:: To do ::
The entries underneath need to be duplicated exactly, with none omitted.
━━━━━ Exercise data ━━━━━
theorem State_windowCore_kept {s : State} {p : Nat} {c : Nat} {r : Probed} : Kept s (@State.windowCore s p c r) := by
  unfold State.windowCore
  try dsimp only
  split
  dsimp only [Kept_mk]
  refine Keeps.of ?_ ?_
  refine Kept.ite ?_ ?_
  refine Kept.trans ?_ State_setPart_kept
  refine Kept.trans ?_ State_probeCount_kept
  exact Kept.refl
  refine Kept.trans ?_ State_count_kept
  refine Kept.trans ?_ State_setPart_kept
  refine Kept.trans ?_ State_probeCount_kept
  exact Kept.refl
  first | exact Nat.le_refl _ | exact Nat.le_max_left _ _
  refine Kept.ite ?_ ?_
  refine Kept.ite ?_ ?_
  refine Kept.trans ?_ State_setPart_kept
  refine Kept.trans ?_ State_probeCount_kept
  exact Kept.refl
  refine Kept.trans ?_ State_count_kept
  refine Kept.trans ?_ State_setPart_kept
  refine Kept.trans ?_ State_probeCount_kept
  exact Kept.refl
  refine Kept.trans ?_ State_columnEntry_kept
  refine Kept.ite ?_ ?_
  refine Kept.trans ?_ State_setPart_kept
  refine Kept.trans ?_ State_probeCount_kept
  exact Kept.refl
  refine Kept.trans ?_ State_count_kept
  refine Kept.trans ?_ State_setPart_kept
  refine Kept.trans ?_ State_probeCount_kept
  exact Kept.refl
  refine Kept.ite ?_ ?_
  refine Kept.trans ?_ State_setClass_kept
  refine Kept.trans ?_ State_unreserve_kept
  refine Kept.trans ?_ State_retireUnit_kept
  refine Kept.ite ?_ ?_
  refine Kept.trans ?_ State_setPart_kept
  refine Kept.trans ?_ State_probeCount_kept
  exact Kept.refl
  refine Kept.trans ?_ State_count_kept
  refine Kept.trans ?_ State_setPart_kept
  refine Kept.trans ?_ State_probeCount_kept
  exact Kept.refl
  refine Kept.ite ?_ ?_
  refine Kept.trans ?_ State_retireUnit_kept
  refine Kept.ite ?_ ?_
  refine Kept.trans ?_ State_setPart_kept
  refine Kept.trans ?_ State_probeCount_kept
  exact Kept.refl
  refine Kept.trans ?_ State_count_kept
  refine Kept.trans ?_ State_setPart_kept
  refine Kept.trans ?_ State_probeCount_kept
  exact Kept.refl
  refine Kept.trans ?_ (State_maintAsk_kept).h
  refine Kept.trans ?_ State_cause_kept
  dsimp only [Kept_mk]
  refine Keeps.of ?_ ?_
  refine Kept.trans ?_ State_retireUnit_kept
  refine Kept.ite ?_ ?_
  refine Kept.trans ?_ State_setPart_kept
  refine Kept.trans ?_ State_probeCount_kept
  exact Kept.refl
  refine Kept.trans ?_ State_count_kept
  refine Kept.trans ?_ State_setPart_kept
  refine Kept.trans ?_ State_probeCount_kept
  exact Kept.refl
  first | exact Nat.le_refl _ | exact Nat.le_max_left _ _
━━━━━
:: Exercise solution ::
theorem State_windowCore_kept {s : State} {p : Nat} {c : Nat} {r : Probed} : Kept s (@State.windowCore s p c r) := by
  unfold State.windowCore
  try dsimp only
  split
  dsimp only [Kept_mk]
  refine Keeps.of ?_ ?_
  refine Kept.ite ?_ ?_
  refine Kept.trans ?_ State_setPart_kept
  refine Kept.trans ?_ State_probeCount_kept
  exact Kept.refl
  refine Kept.trans ?_ State_count_kept
  refine Kept.trans ?_ State_setPart_kept
  refine Kept.trans ?_ State_probeCount_kept
  exact Kept.refl
  first | exact Nat.le_refl _ | exact Nat.le_max_left _ _
  refine Kept.ite ?_ ?_
  refine Kept.ite ?_ ?_
  refine Kept.trans ?_ State_setPart_kept
  refine Kept.trans ?_ State_probeCount_kept
  exact Kept.refl
  refine Kept.trans ?_ State_count_kept
  refine Kept.trans ?_ State_setPart_kept
  refine Kept.trans ?_ State_probeCount_kept
  exact Kept.refl
  refine Kept.trans ?_ State_columnEntry_kept
  refine Kept.ite ?_ ?_
  refine Kept.trans ?_ State_setPart_kept
  refine Kept.trans ?_ State_probeCount_kept
  exact Kept.refl
  refine Kept.trans ?_ State_count_kept
  refine Kept.trans ?_ State_setPart_kept
  refine Kept.trans ?_ State_probeCount_kept
  exact Kept.refl
  refine Kept.ite ?_ ?_
  refine Kept.trans ?_ State_setClass_kept
  refine Kept.trans ?_ State_unreserve_kept
  refine Kept.trans ?_ State_retireUnit_kept
  refine Kept.ite ?_ ?_
  refine Kept.trans ?_ State_setPart_kept
  refine Kept.trans ?_ State_probeCount_kept
  exact Kept.refl
  refine Kept.trans ?_ State_count_kept
  refine Kept.trans ?_ State_setPart_kept
  refine Kept.trans ?_ State_probeCount_kept
  exact Kept.refl
  refine Kept.ite ?_ ?_
  refine Kept.trans ?_ State_retireUnit_kept
  refine Kept.ite ?_ ?_
  refine Kept.trans ?_ State_setPart_kept
  refine Kept.trans ?_ State_probeCount_kept
  exact Kept.refl
  refine Kept.trans ?_ State_count_kept
  refine Kept.trans ?_ State_setPart_kept
  refine Kept.trans ?_ State_probeCount_kept
  exact Kept.refl
  refine Kept.trans ?_ (State_maintAsk_kept).h
  refine Kept.trans ?_ State_cause_kept
  dsimp only [Kept_mk]
  refine Keeps.of ?_ ?_
  refine Kept.trans ?_ State_retireUnit_kept
  refine Kept.ite ?_ ?_
  refine Kept.trans ?_ State_setPart_kept
  refine Kept.trans ?_ State_probeCount_kept
  exact Kept.refl
  refine Kept.trans ?_ State_count_kept
  refine Kept.trans ?_ State_setPart_kept
  refine Kept.trans ?_ State_probeCount_kept
  exact Kept.refl
  first | exact Nat.le_refl _ | exact Nat.le_max_left _ _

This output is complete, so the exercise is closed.